The fund forecasts Egypt’s economy to grow by 4.3 per cent in 2016, noting that lower oil prices will reduce Egypt’s vulnerabilities as a main oil importer in the Middle East.
“Egypt’s macroeconomic stabilisation plans and wide-ranging structural reforms are expected to increase confidence, and growth is expected to rise to 4 per cent this year,” the IMF aid in the report.
It added that maintaining macroeconomic stability, generating sustainable growth and jobs require continued fiscal consolidation, steady implementation of reforms, and external financing.
“Market sentiment in Egypt has improved markedly following greater political stability and the recent implementation of several reforms, including steps to reduce subsidies, tax reform measures, approval of the new investment law, and other structural reforms to improve the business environment. Growth is picking up, although the fiscal deficit remains very wide,” said Garbis Iradian, Chief Economist, Middle East and Africa at Institute of International Finance.

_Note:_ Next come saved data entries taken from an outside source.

/-- A push into view q that finds it full (R225). -/
def State.pushFull (s : State) (q : Nat) : Done :=
  match (vat s.th.cmds q).head? with
  | some h => if h.onGuard then .trap .guardDeadlock (BitVec.ofNat 64 q) else .stay s
  | none => .stay s

/-- Puts a command into view q. A copy's destination lines (R234) and a drain's (R120) are pending from then on. (DEDUCED: log
entry 120.) -/
def State.enqueue (s : State) (q : Nat) (c : Cmd) : State :=
  let s := s.updTh fun x => { x with cmds := vput x.cmds q (vat x.cmds q ++ [c]) }
  if c.held then s.updTh fun x => { x with tx := x.tx.map fun t => { t with held := t.held ++ [.cmd q c.id] } }
  else (s.addPending (c.destLines s.myCore s.th.claim)).cause .engineCommandStart { k := s.cur, q := q }

/-- Pushes a command: waits while the view is full or an earlier access holds it back (R184), is held inside a speculative
transaction where `holdable`. -/
def State.push (s : State) (q : Nat) (holdable : Bool) (c : Cmd) : Done :=
  let hold := holdable && s.th.speculative
  if s.heldBack true then .stay s
  else if 8 ≤ (vat s.th.cmds q).length then s.pushFull q
  else if hold && (match s.th.tx with | some t => decide (16 ≤ t.held.length) | none => false) then .abort 2 0
  else .next (s.newId.enqueue q { c with id := s.nextId, held := hold })

/-- The command of an engine word, its operands read from the registers. -/
def State.cmdOf (s : State) (fn : Nat) (r : FQ) : Cmd :=
  { id := 0, fn := fn, barq := false, cmd := r.cmd, a := s.x r.a, b := s.x r.b, c := s.x r.c, reg := r.c.toNat
    bound := s.th.r.binding (guardOf r.guard r.guarded), held := false, started := false, done := 0
    tally := [] }

end Sys2Proof.Machine

namespace Sys2Proof

open Machine

def FQ.srcs (r : FQ) : List Src := [sx r.a r.am, sx r.b r.bm, sx r.c r.cm]

end Sys2Proof

namespace Sys2Proof.Machine

/-- An engine word that pushes a command and writes no register. -/
def State.engine (s : State) (q fn : Nat) (holdable : Bool) (r : FQ) : Out :=
  s.whole r.sel r.neg r.srcs [] fun s => s.push q holdable (s.cmdOf fn r)

def execCpy (r : FQ) (s : State) : Out := s.engine 2 0x00 true r
def execCpy2d (r : FQ) (s : State) : Out := s.engine 2 0x01 true r
def execScat (r : FQ) (s : State) : Out := s.engine 2 0x02 true r
def execGath (r : FQ) (s : State) : Out := s.engine 4 0x08 true r
def execGathSel (r : FQ) (s : State) : Out := s.engine 4 0x08 true r
def execMerge (r : FQ) (s : State) : Out := s.engine 6 0x09 true r
def execMclaim (r : FQ) (s : State) : Out := s.engine 0 0x10 false r
def execMclaimTry (r : FQ) (s : State) : Out := s.engine 0 0x10 false r
def execMclaimRel (r : FQ) (s : State) : Out := s.engine 0 0x10 false r
def execMloadw (r : FQ) (s : State) : Out := s.engine 0 0x11 false r
def execMloadt (r : FQ) (s : State) : Out := s.engine 0 0x12 false r
def execMloadtBias (r : FQ) (s : State) : Out := s.engine 0 0x12 false r
def execMstream (r : FQ) (s : State) : Out := s.engine 0 0x13 false r
def execMstreamRing (r : FQ) (s : State) : Out := s.engine 0 0x13 false r
def execMdrain (r : FQ) (s : State) : Out := s.engine 0 0x14 false r
def execMring (r : FQ) (s : State) : Out := s.engine 0 0x15 false r
def execNsend (r : FQ) (s : State) : Out := s.engine 8 0x18 true r
def execNwrite (r : FQ) (s : State) : Out := s.engine 8 0x19 true r
def execNpost (r : FQ) (s : State) : Out := s.engine 8 0x1A true r
def execNcqFence (r : FQ) (s : State) : Out := s.engine 8 0x1B true r
def execNcqUnpost (r : FQ) (s : State) : Out := s.engine 8 0x1B true r

/-! ### Kicks (R243) -/

/-- A local address of a context as another core names it (R169). -/
def remoteAddr (k a : Nat) : Nat := remoteBase + coreOf k * 2 ^ 21 + slotOf k * 2 ^ 18 + a

/-- The source address of a notice: an own-window address is rewritten into the remote window of the sender; none
where it is misaligned or elsewhere. -/
def kickSource (k : Nat) (va : Word) : Option Word :=
  if va.toNat % 4 ≠ 0 then none
  else match regionOf va with
    | .translated => some va
    | .own a => some (BitVec.ofNat 64 (remoteAddr k (a % 2 ^ 18)))
    | _ => none

/-- LEN of Xb, none where Xb is not a descriptor. -/
def kickLen (b : Word) : Option Nat :=
  let len := b.toNat / 2 ^ 32 % 2 ^ 17
  if b.toNat / 2 ^ 49 ≠ 0 || b.getLsbD 15 || len % 4 ≠ 0 || len < 4 || 65536 < len then none else some len

/-- DEDUCED: log entry 48. -/
def execKick (r : FQ) (s : State) : Out :=
  s.whole r.sel r.neg r.srcs [dx r.c] fun s =>
    match kickSource s.cur (s.x r.a), kickLen (s.x r.b) with
    | some src, some _ =>
      match s.push 2 true { s.cmdOf 0x03 r with a := src } with
      | .next t => .next (t.updTh fun c => { c with r := c.r.setFe .pending (dx r.c) })
      | d => d
    | _, _ => .next (s.produce s.cur [(r.c.toNat, some 6)] [] 0)
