/-- The slices serve a gather or a select; a full Q5 makes it wait. -/
def execGatherExecute (s : State) : Out :=
  match s.cmd? s.ev.k 4 s.ev.id with
  | none => .next s
  | some c =>
    if !(s.ctx s.ev.k).room 5 then .next (s.later .gatherExecute)
    else .next (if c.cmd.getLsbD 11 then s.select s.ev.k c else s.gather s.ev.k c)

/-! ### Merges (R238, R239) -/

/-- A merge descriptor (R238): per fibre the coordinates, the values and the length. -/
structure MergeDesc where
  outCoord : Nat
  outVal : Nat
  cap : Nat
  int : Bool
  fibres : List (Nat × Nat × Nat)
  deriving DecidableEq, Repr

/-- What a read of words gives: the words, a status where one lies outside the translated range, faults or is poisoned, or
that a home is not ready. -/
inductive Words where
  | ok (ws : List Nat)
  | bad (status : Nat)
  | wait
  deriving DecidableEq, Repr

/-- Reads n words of a context's memory. -/
def State.engWords (s : State) (k a n : Nat) : State × Words :=
  if !translatedRange a (4 * n) then (s, .bad 0x04)
  else
    let p := (List.range n).foldl (fun (r : State × List EPlace × Bool) i =>
      if r.2.2 then r
      else match r.1.engPlace k false .load (a + 4 * i) with
        | (t, .ok p) => (t, r.2.1 ++ [p], false)
        | (t, .error _) => (t, r.2.1, true)) (s, [], false)
    let ls := memLines p.2.1
    if p.2.2 then (p.1, .bad 0x0D)
    else match p.1.engNeeds k false ls with
      | some t => (t, .wait)
      | none =>
        let t := p.1.engServe k (s.ctx k).asid false ls
        let rs := p.2.1.map fun p => t.engRead p 4
        (t, if rs.any (·.2) then .bad 0x0C else .ok (rs.map fun r => natOfBytes r.1))

/-- The dword i words into a list of words. -/
def dwordAt (ws : List Nat) (i : Nat) : Nat := ws.getD i 0 + ws.getD (i + 1) 0 * 2 ^ 32

/-- The first 32 bytes of a descriptor break a limit; an address outside the translated range is one. (DESIGN CHOICE: log entry
146.) -/
def mergeHeadBad (head : List Nat) : Bool :=
  let w := fun i => head.getD i 0
  let nf := w 5 % 256
  let ok := fun a n => a % 4 = 0 && translatedRange a n
  nf = 0 || 64 < nf || 1 < w 5 / 256 % 256 || 2 ^ 16 ≤ w 5 || w 6 ≠ 0 || w 7 ≠ 0 ||
    !ok (dwordAt head 0) (4 * w 4) || !ok (dwordAt head 2) (4 * w 4)

/-- The descriptor that words give, none where it breaks a limit. -/
def mergeDesc (head body : List Nat) : Option MergeDesc :=
  let w := fun i => head.getD i 0
  let nf := w 5 % 256
  let fs := (List.range nf).map fun i => (dwordAt body (6 * i), dwordAt body (6 * i + 2), body.getD (6 * i + 4) 0)
  let ok := fun a n => a % 4 = 0 && translatedRange a n
  if mergeHeadBad head || (List.range nf).any (fun i => body.getD (6 * i + 5) 0 ≠ 0) ||
      fs.any fun f => 2 ^ 24 < f.2.2 || !ok f.1 (4 * f.2.2) || !ok f.2.1 (4 * f.2.2) then none
  else some ⟨dwordAt head 0, dwordAt head 2, w 4, w 5 / 256 % 256 = 1, fs⟩
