-- ==== Sys2Proof/Machine/Barriers.lean ====
section
/-! DEFINITION. Major 0x25: barrier objects (R278, R285 to R288), with the arrivals that the copy engine makes and the
wake of a `BARWAIT`. -/

namespace Sys2Proof.Machine

/-- Majors 0x24 and 0x25 inside a speculative transaction: capacity, before any effect (R278). (DEDUCED: log entry 98.) -/
def State.outsideTx (s : State) (f : Done) : Done := if s.th.speculative then .abort 2 0 else f

/-! ### Objects and phases (R285) -/

/-- What a phase number is to a barrier. -/
inductive Phase where
  | opened
  | completed
  | ahead
  deriving DecidableEq, Repr

def Barrier.phase (b : Barrier) (n : W32) : Phase :=
  let δ := (n - b.p).toNat
  if δ ≤ 3 then .opened else if 2 ^ 31 ≤ δ then .completed else .ahead

/-- An arrival at an open phase, given by its residue, which completes phases while it can (R287). -/
def Barrier.complete (b : Barrier) : Nat → Barrier
  | 0 => b
  | n + 1 => if vat b.a (b.p.toNat % 4) = b.e then
      ({ b with a := vput b.a (b.p.toNat % 4) 0, p := b.p + 1 } : Barrier).complete n
    else b

def Barrier.arrive (b : Barrier) (r : Nat) : Barrier := ({ b with a := vput b.a r (vat b.a r + 1) } : Barrier).complete 4

/-- A barrier by die and object. -/
def State.barrier? (s : State) (d o : Nat) : Option Barrier := Tbl.get? (s.die d).barriers o
def State.setBarrier (s : State) (d o : Nat) (b : Barrier) : State :=
  s.updDie d fun v => { v with barriers := Tbl.set v.barriers o b }

/-- A handle is well formed: [63:13] 0; its die and its object. -/
def handleOf (h : Word) : Option (Nat × Nat) := if h.toNat < 2 ^ 13 then some (h.toNat / 2048, h.toNat % 2048) else none

/-- The barrier that a handle names in an address space. -/
def State.barrierOf (s : State) (asid : BitVec 12) (h : Word) : Option (Nat × Nat × Barrier) :=
  match handleOf h with
  | none => none
  | some (d, o) => match s.barrier? d o with
    | some b => if b.asid = asid then some (d, o, b) else none
    | none => none

/-- Wakes every context that waits at a barrier. -/
def State.wakeBarrier (s : State) (d o : Nat) : State :=
  s.ctxs.foldl (fun s e => match e.2.run with
    | .barwait d' o' _ => if d' = d && o' = o then s.causeOnce .barwaitWake { k := e.1 } else s
    | _ => s) s

/-- Performs an arrival at a phase given by its residue. -/
def State.arriveAt (s : State) (d o : Nat) (b : Barrier) (r : Nat) : State :=
  let s := s.setBarrier d o (b.arrive r)
  if (b.arrive r).p = b.p then s else s.wakeBarrier d o

/-- Runs a barrier instruction on the object of its handle. (DEDUCED: log entry 99.) -/
def State.onBarrier (s : State) (h : Word) (f : Nat → Nat → Barrier → Done) : Done :=
  match handleOf h with
  | none => .trap .barrierOperand 1
  | some (d, o) =>
    if s.isDead (.folio d) then .blot
    else match s.barrierOf s.th.asid h with
      | none => .trap .barrierOperand 1
      | some (_, _, b) => f d o b

/-! ### Major 0x25 -/

/-- The objects of a die that are free. -/
def Die.freeBarriers (v : Die) : List Nat := (List.range 2048).filter fun o => (Tbl.get? v.barriers o).isNone

/-- The free object that `BARINIT` takes is a function of the die's free objects (R2). (DESIGN CHOICE: log entry 22.) -/
def execBarinit (r : R3) (s : State) : Out :=
  s.whole r.sel r.neg [sx r.a r.am] [dx r.d] fun s => s.outsideTx <|
    let e := (s.x r.a).toNat
    let free := (s.die s.myDie).freeBarriers
    if e = 0 || 65536 ≤ e then .next (s.setX r.d 0x8000000000000002)
    else match free with
      | [] => .next (s.setX r.d 0x8000000000000001)
      | o :: _ =>
        let o := free.getD (Config.freeBarrier free % free.length) o
        .next ((s.setBarrier s.myDie o ⟨s.th.asid, e, 0, Vector.replicate 4 0⟩).setX r.d
          (BitVec.ofNat 64 (s.myDie * 2048 + o)))

/-- The arrival is a release (R287); it is none of the instructions that report a failed remote store (R169). -/
def execBararr (r : R3) (s : State) : Out :=
  s.whole r.sel r.neg [sx r.a r.am, sx r.b r.bm] [] fun s => s.outsideTx <| s.drained? <|
    s.onBarrier (s.x r.a) fun d o b =>
      let n := (s.x r.b).setWidth 32
      match b.phase n with
      | .ahead => .trap .barrierAhead (n.zeroExtend 64)
      | .completed => .trap .barrierOperand 2
      | .opened =>
        if b.e ≤ vat b.a (n.toNat % 4) then .trap .barrierOperand 3
        else .next (s.arriveAt d o b (n.toNat % 4))

def execBarwait (r : R3) (s : State) : Out :=
  s.whole r.sel r.neg [sx r.a r.am, sx r.b r.bm] [dx r.d] fun s => s.outsideTx <|
    s.onBarrier (s.x r.a) fun d o b =>
      let n := (s.x r.b).setWidth 32
      match b.phase n with
      | .ahead => .trap .barrierAhead (n.zeroExtend 64)
      | .completed => .next (s.setX r.d 1)
      | .opened =>
        if r.mod.getLsbD 0 || s.th.woken then .next (s.setX r.d 0)
        else .wait ((s.updTh fun c => { c with waitSince := some s.gt }).cause .barwaitWake { k := s.cur }) (.barwait d o n)

def execBarfree (r : R3) (s : State) : Out :=
  s.whole r.sel r.neg [sx r.a r.am] [dx r.d] fun s => s.outsideTx <|
    s.onBarrier (s.x r.a) fun d o b =>
      if b.a.toList.any (· ≠ 0) then .next (s.setX r.d 0x8000000000000003)
      else .next (((s.updDie d fun v => { v with barriers := Tbl.erase v.barriers o }).wakeBarrier d o).setX r.d 0)

def execBarq (r : R3) (s : State) : Out :=
  s.whole r.sel r.neg [sx r.a r.am, sx r.b r.bm] [] fun s => s.outsideTx <|
    s.push 2 false { id := 0, fn := 0x04, barq := true, cmd := 0, a := s.x r.a, b := s.x r.b, c := 0, reg := 0
                     bound := .free, held := false, started := false, done := 0, tally := [] }

/-! ### Arrivals without a thread, and wakes -/

/-- The copy engine performs a queued arrival, once every earlier command of the view has completed (R287). -/
def execBarqArrival (s : State) : Out :=
  let k := s.ev.k
  match s.cmd? k 2 s.ev.id with
  | none => .next s
  | some c =>
    let earlier := (vat (s.ctx k).cmds 2).takeWhile fun m => m.id ≠ c.id
    if earlier.any fun m => m.done = 0 then .next (s.later .barqArrival)
    else
      let t := match s.barrierOf (s.ctx k).asid c.a with
        | none => s.complete k 2 c 0x0B 0
        | some (d, o, b) =>
          let n := c.b.setWidth 32
          if s.isDead (.folio d) then s.complete k 2 c 0x0C 0
          else if b.phase n ≠ .opened || b.e ≤ vat b.a (n.toNat % 4) then s.complete k 2 c 0x0B 0
          else (s.arriveAt d o b (n.toNat % 4)).complete k 2 c 0 0
      if t.fits k 3 then .next t else .next (s.later .barqArrival)

/-- A waiting `BARWAIT` looks again (R288). -/
def execBarwaitWake (s : State) : Out :=
  match (s.ctx s.ev.k).run with
  | .barwait _ _ _ => .next (s.updCtx s.ev.k fun c => { c with run := .running, woken := true })
  | _ => .next s

/-- The arrival of a completed message (R257): the BARRIER field of its buffer, checked against the poster's
address space; an arrival that is not valid is dropped. -/
def State.engineArrival (s : State) (asid : BitVec 12) (field : BitVec 32) : State :=
  if !field.getLsbD 15 then s
  else
    let h := field.toNat % 2 ^ 13
    let r := field.toNat / 2 ^ 13 % 4
    match s.barrierOf asid (BitVec.ofNat 64 h) with
    | none => s
    | some (d, o, b) => if s.isDead (.folio d) || b.e ≤ vat b.a r then s else s.arriveAt d o b r

end Sys2Proof.Machine
end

Moody’s said the rating upgrades of Egyptian banks follow the improved operating environment in the country, which will benefit the banks’ business prospects and asset quality; the improved quality of the banks’ liquidity buffers; and the government’s improved capacity to support these banks, in case of need.
Moody’s expects Egypt’s improving macroeconomic performance and easing external vulnerabilities will support increased lending opportunities and sees mid-double-digit loan growth for the system over 2015.
The reduced credit risk associated with the government of Egypt has improved the quality of the banks’ government-related assets, including their liquidity reserves.
The Egyptian banks’ large exposures to government securities imply a high convergence between their credit risk profile and the sovereign’s credit quality. According to the latest available financial statements, government securities accounted for 11.2 times of NBE’s tangible common equity, 8.3 times for Banque Misr, 6.7 times for Banque Du Caire, 5.1 times for CIB, and 2.3 times for Bank of Alexandria.
From a liquidity standpoint, the linkage between the quality of the reserves and the sovereign creditworthiness is also high, with a ratio of liquid assets to total tangible assets ranging between 50 per cent and 70 per cent at the five banks. The bulk of these liquid assets are government securities.